Charges filed in Wash. puppy mill case

Charges filed in Wash. puppy mill case »Play Video
Against her attorney's wishes, Marjorie Sundberg gave KOMO News a tour of her Mount Vernon kennel earlier this week.

SKAGIT COUNTY, Wash. -- The woman and her husband accused of running a massive puppy mill operation has been charged.

Marjorie Sundberg and her husband, Richard Sundberg, were charged with four counts of animal cruelty on Thursday, and Skagit County Prosecutor Richard Weyrich said additional charges may follow. The couple, however, maintains their innocence.

Nearly 450 dogs were rescued in the past nine days from their unlicensed Mount Vernon kennel.

Workers with the Northwest Organization for Animal Help who are caring for dozens of the rescued were relieved to hear prosecutors have filed charges against the dogs' owners.

The charges allege the dogs were found living in inhumane conditions. Detectives said the dogs were kept in tight cages contaminated with feces and urine that sat alongside bodies of dead dogs in unheated spaces.

"There were way too many dogs in that situation some of those dogs are in really really bad shape," Weyrich said.

Many dogs had been left without any food or water. Veterinarians later determined some of dogs were suffering from coccidia, an intestinal disease, and many others were pregnant.

The prosecutor isn't relying on charges alone; he hopes to put the Sundbergs' Mountain View Kennel out of business.
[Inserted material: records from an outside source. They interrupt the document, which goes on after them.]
/-- An illegal command in its firing tick, at place `i` of its queue (R151): never started, logged, its destinations
filled. -/
def Pkg.illegalCmd (p : Pkg) (f : Nat) (st : Station) (i : Nat) (q : QCmd) (t : Nat) : Pkg :=
  let p := p.updFen f fun x => x.setQueue st (dropAt (x.queue st) i)
  let p := (p.log .fen f 0x0033 q.fire (opOf q.word) none).fadd F.fenCmdStatIllegal f 1
  let p := p.defect t 0x0033
  let p := p.markCmd (f / 72) st q q.fire q.fire true (p.lag16 f)
  match p.fillWord f st q.word with
  | none => p
  | some w =>
    let n := (p.fen f).slputBeats w
    let y : Flight :=
      { st := st, start := t, fire := q.fire, ep := (p.fen f).proc.ep.toNat, word := w, fill := true,
        beats := if opOf w = 0x85 then List.replicate n zeroBeat else [], lanes := [], acc := .zero, poison := false }
    let (p, y) := p.fillSluice f t y
    p.addFlight f y

/-- The first illegal command of a queue whose firing tick has come, wherever it stands (R151). -/
def Pkg.illegalAt (p : Pkg) (f : Nat) (st : Station) (t : Nat) : Option (Nat × QCmd) :=
  let qs := (p.fen f).queue st
  (qs.zipIdx.find? fun z => p.isDue z.1 t && judged z.1.word (qs.take z.2) &&
    !p.legal f st z.1.word (qs.take z.2)).map fun z => (z.2, z.1)

/-- Every illegal command of a station whose firing tick has come, in queue order. -/
def Pkg.illegalGo (f : Nat) (st : Station) (t : Nat) : Nat → Pkg → Pkg
  | 0, p => p
  | n + 1, p => match p.illegalAt f st t with
    | some (i, q) => Pkg.illegalGo f st t n (p.illegalCmd f st i q t)
    | none => p
def Pkg.illegalDue (p : Pkg) (f t : Nat) : Pkg :=
  if (p.fen f).hard then p
  else [Station.te, .ve, .sm, .lx].foldl (fun p st => Pkg.illegalGo f st t ((p.fen f).queue st).length p) p

/-- A row of a fen's station: the command at the head of its queue is illegal and is filled, or is the row's and
starts, or the row does nothing; nor does it in a suppressed period (R66). -/
def stationRow (st : Station) (code : Nat) (f : Nat) (p : Pkg) : Pkg :=
  let x := p.fen f
  let t := p.local_ f
  match x.queue st with
  | [] => p
  | q :: _ =>
    if x.hard || x.clk.heldNow || !p.isDue q t then p
    else if !p.legal f st q.word then p.illegalCmd f st 0 q t
    else if opOf q.word = code && p.canStart f st q t then p.launch f st q t
    else p

/-! Ticks of a running command. -/

/-- Bytes of a run that lie in a beat. -/
def cutBeat (start : Nat) (bs : List Byte) (beat : Nat) : List (Nat × List Byte) :=
  let lo := max start beat
  let hi := min (start + bs.length) (beat + 512)
  if lo < hi then [(lo, (bs.drop (lo - start)).take (hi - lo))] else []

/-- What the flight writes into a beat: parts and poison. -/
def Flight.parts (y : Flight) (beat j : Nat) : List (Nat × List Byte) × Bool :=
  let w := y.word
  let op := opOf w
  if op = 0x21 then
    let f := (veFmt w).getD .fp32
    let d := if y.fill then List.replicate (vecBytes f) 0#8 else (y.beats.getD 0 zeroBeat).bytes
    let s := if y.fill then List.replicate 8 0#8 else (y.beats.getD 1 zeroBeat).bytes
    let okD := !y.fill || (aligned (veSaddr w) 64 && inSlab (veSaddr w) (vecBytes f) && (veFmt w).isSome)
    let okS := f.isMx && (!y.fill || (aligned (veScaddr w) 8 && inSlab (veScaddr w) 8 && (veFmt w).isSome))
    ((if okD then cutBeat (veSaddr w) d beat else []) ++ (if okS then cutBeat (veScaddr w) s beat else []),
      y.fill || y.poison)
  else if op = 0x44 then
    let ok := !y.fill || (aligned (veWide w) 4 && inSlab (veWide w) 20)
    let d := if y.fill then List.replicate 20 0#8 else (y.beats.getD 0 zeroBeat).bytes
    (if ok then cutBeat (veWide w) d beat else [], y.fill || y.poison)
  else
    let b := if y.fill then zeroBeat else y.beats.getD j zeroBeat
    ([(beat, padTo 512 b.bytes)], b.poison)

/-- The part of a beat that a read moves: VE loads the words they need, other commands the whole beat (R208). -/
def readRuns (w : W128) (beat : Nat) : List (Nat × Nat) :=
  let op := opOf w
  let cut (a n : Nat) : List (Nat × Nat) :=
    let lo := max a beat
    let hi := min (a + n) (beat + 512)
    if lo < hi then [(lo, hi - lo)] else []
  if op = 0x20 then
    match veFmt w with
    | some f => cut (veSaddr w) (vecBytes f) ++ (if f.isMx then cut (veScaddr w) 8 else [])
    | none => []
  else if op = 0x43 then cut (veWide w) 20
  else [(beat, 512)]
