/-! Waits (R191, R192). -/

/-- WAITT. -/
def waitt (f : Nat) (p : Pkg) : Pkg :=
  procRow 0x28 (fun c p =>
    if (c.x.tb + c.a + BitVec.ofNat 64 (c.fb 23 0)).toNat ≤ c.l then p.pDone c none else p.pWait c .waitt) f p
/-- An SM.SLRD or SM.SLWR naming a sluice waits in the SM queue. -/
def Fen.slWaits (x : Fen) (s : Nat) : Bool :=
  x.qSm.any fun q => (decide (opOf q.word = 0x84) || decide (opOf q.word = 0x86)) && decide (slSlu q.word = s)
/-- WAITS. -/
def waits (f : Nat) (p : Pkg) : Pkg :=
  procRow 0x29 (fun c p =>
    let s := c.fb 25 24
    let wd := c.fb 31 26
    if c.l < (c.x.tb + BitVec.ofNat 64 (c.fb 23 0)).toNat then p.pWait c .waits
    else match (p.fen c.f).headEntry s with
      | some e =>
        if 64 * e.beats ≤ wd then p.pIllegal c 0x0034
        else if !e.ready then p.pWait c .waits
        else
          let poison := !e.write && ((e.atoms.getD (wd / 8) { bytes := [], poison := true }).poison || e.badWord wd)
          let p := p.sluiceMet c.f s e (!e.write && e.badWord wd)
          let v : W64 := if e.write || poison then 0#64 else match e.word wd with
            | .ok d => BitVec.ofNat 64 d
            | .corrected d => BitVec.ofNat 64 d
            | .bad => 0#64
          let p := if bit c.w 32 then p.updFen c.f fun x => x.popEntry s else p
          let p := if poison then
              ((p.log .fen c.f 0x0037 c.l 0 none).fadd F.fenProcStatPoison c.f 1).defect c.l 0x0037
            else p
          p.pDone c (some v)
      | none => if (p.fen c.f).slWaits s then p.pWait c .waits else p.pIllegal c 0x0034) f p
/-- The first step boundary after a tick. -/
def Pkg.nextBoundary (p : Pkg) (l : Nat) : Nat := p.stepEnd (p.stepOf l)
/-- WAITB. -/
def waitb (f : Nat) (p : Pkg) : Pkg :=
  procRow 0x2A (fun c p =>
    let k := c.fb 1 0
    if 2 ≤ k then p.pIllegal c 0x0034
    else
      let b := if k = 0 then c.x.waitB.getD (p.nextBoundary c.l) else c.a.toNat
      if b ≤ c.l then p.pDone c (some (BitVec.ofNat 64 (p.stepNo c.l)))
      else p.updProc c.f fun x => { x with st := .waitb, waitB := some b }) f p

/-! CSRs (R183, R193). -/

/-- A CSR's value; none for a number not in the table. -/
def Pkg.csr (p : Pkg) (c : PCtx) (n : Nat) : Option W64 :=
  let x := c.x
  if n = 0x000 then some (BitVec.ofNat 64 c.pc)
  else if n = 0x001 then some x.tb
  else if n = 0x002 then some x.ep
  else if n = 0x003 then some (BitVec.ofNat 64 c.l)
  else if n = 0x004 then some x.ct
  else if n = 0x005 then some x.csr.stepTicks
  else if n = 0x006 then some x.csr.startTick
  else if n = 0x007 then some (BitVec.ofNat 64 (p.stepNo c.l))
  else if n = 0x008 then some x.csr.selfFen
  else if n = 0x009 then some x.csr.selfRank
  else if n = 0x00A then some x.csr.entry
  else if n = 0x00B then some x.csr.resume
  else if n = 0x00C then some (BitVec.ofNat 64 x.loops.length)
  else if n = 0x010 then some x.csr.dramBase
  else if n = 0x011 then some x.csr.peatBase
  else if n = 0x012 then some x.csr.adapterBase
  else if 0x040 ≤ n ∧ n < 0x080 then
    let d := x.dsc ((n - 0x040) / 8)
    let k := n % 8
    if k = 0 then some d.base else if k = 1 then some d.str01 else if k = 2 then some d.str2
    else if k = 3 then some d.cnt else if k = 4 then some d.idx else none
  else none
/-- A CSR write; none for an RO CSR or a number not in the table. -/
def Proctor.csrWrite (x : Proctor) (n : Nat) (v : W64) : Option Proctor :=
  if n = 0x001 then some { x with tb := v }
  else if n = 0x00A then some { x with csr := { x.csr with entry := v } }
  else if n = 0x00B then some { x with csr := { x.csr with resume := v } }
  else if 0x040 ≤ n ∧ n < 0x080 then
    let i := (n - 0x040) / 8
    let d := x.dsc i
    let k := n % 8
    let put (d : Desc) : Option Proctor := some { x with desc := AMap.set Desc.init x.desc i d }
    if k = 0 then put { d with base := v } else if k = 1 then put { d with str01 := v }
    else if k = 2 then put { d with str2 := v } else if k = 3 then put { d with cnt := v }
    else if k = 4 then put { d with idx := v } else none
  else none
/-- CSRR. -/
def csrr (f : Nat) (p : Pkg) : Pkg :=
  procRow 0x30 (fun c p => match p.csr c (c.fb 11 0) with
    | some v => p.pDone c (some v)
    | none => p.pIllegal c 0x0034) f p
/-- A CSR write of a value made from the old one. -/
def csrUpdate (op : Nat) (g : W64 → W64 → W64) (f : Nat) (p : Pkg) : Pkg :=
  procRow op (fun c p =>
    let n := c.fb 11 0
    match p.csr c n with
    | some old =>
      match c.x.csrWrite n (g old c.a) with
      | some x => (p.updProc c.f fun _ => x).pDone c none
      | none => p.pIllegal c 0x0034
    | none => p.pIllegal c 0x0034) f p
/-- CSRW. -/
def csrw (f : Nat) (p : Pkg) : Pkg := csrUpdate 0x31 (fun _ a => a) f p
/-- CSRS. -/
def csrs (f : Nat) (p : Pkg) : Pkg := csrUpdate 0x32 (fun o a => o ||| a) f p
/-- CSRC. -/
def csrc (f : Nat) (p : Pkg) : Pkg := csrUpdate 0x33 (fun o a => o &&& ~~~a) f p
/-- EPOCH (R148, R193). -/
def epoch (f : Nat) (p : Pkg) : Pkg := procRow 0x34 (fun c p => (p.epochAdvance c.f).pDone c (some (c.x.ep + 1#64))) f p
/-- TBSET. -/
def tbset (f : Nat) (p : Pkg) : Pkg :=
  procRow 0x35 (fun c p => (p.updProc c.f fun x => { x with tb := c.a + c.simm }).pDone c none) f p
/-- COVER. -/
def cover (f : Nat) (p : Pkg) : Pkg :=
  procRow 0x36 (fun c p =>
    let t := (c.x.tb + BitVec.ofNat 64 (c.fb 23 0)).toNat
    (p.updProc c.f fun x => { x with ct := BitVec.ofNat 64 (max x.ct.toNat t) }).pDone c none) f p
The county commissioner passed a special resolution on Tuesday, giving the prosecutor authority to sue the dog breeding operation for creating a public nuisance. If a judge agrees to the allegations, the Sundbergs would never be able to own a breeding business in Skagit County again.

Investigators first learned of the Sundbergs' operations after serving search warrants at the homes of their daughters, Renee Roske and Mary Anne Holleman in Snohomish County.

At one of the homes, deputies found "several hidden compartments built into the house to hide dogs," court documents state. Thirty nine dogs were found in the two homes; however, none of those dogs were seized.

At Holleman's kennel in Gold Bar, deputies found 155 dogs, 87 of them of them stashed in an attic, living in ghastly conditions so horrific that it shocked even veteran animal control officers, officials said.

Officers said the odor from the feces and urine was so overpowering it could be detected well outside the residence. A large commercial dumpster stood in the yard overflowing with dog waste.

Medications and used syringes, used to treat sick animals, were found scattered in front of pens and in a refrigerator.

Investigators seized all the dogs from the property, as well as four dogs and three parrots.

No charges have been filed in Snohomish County.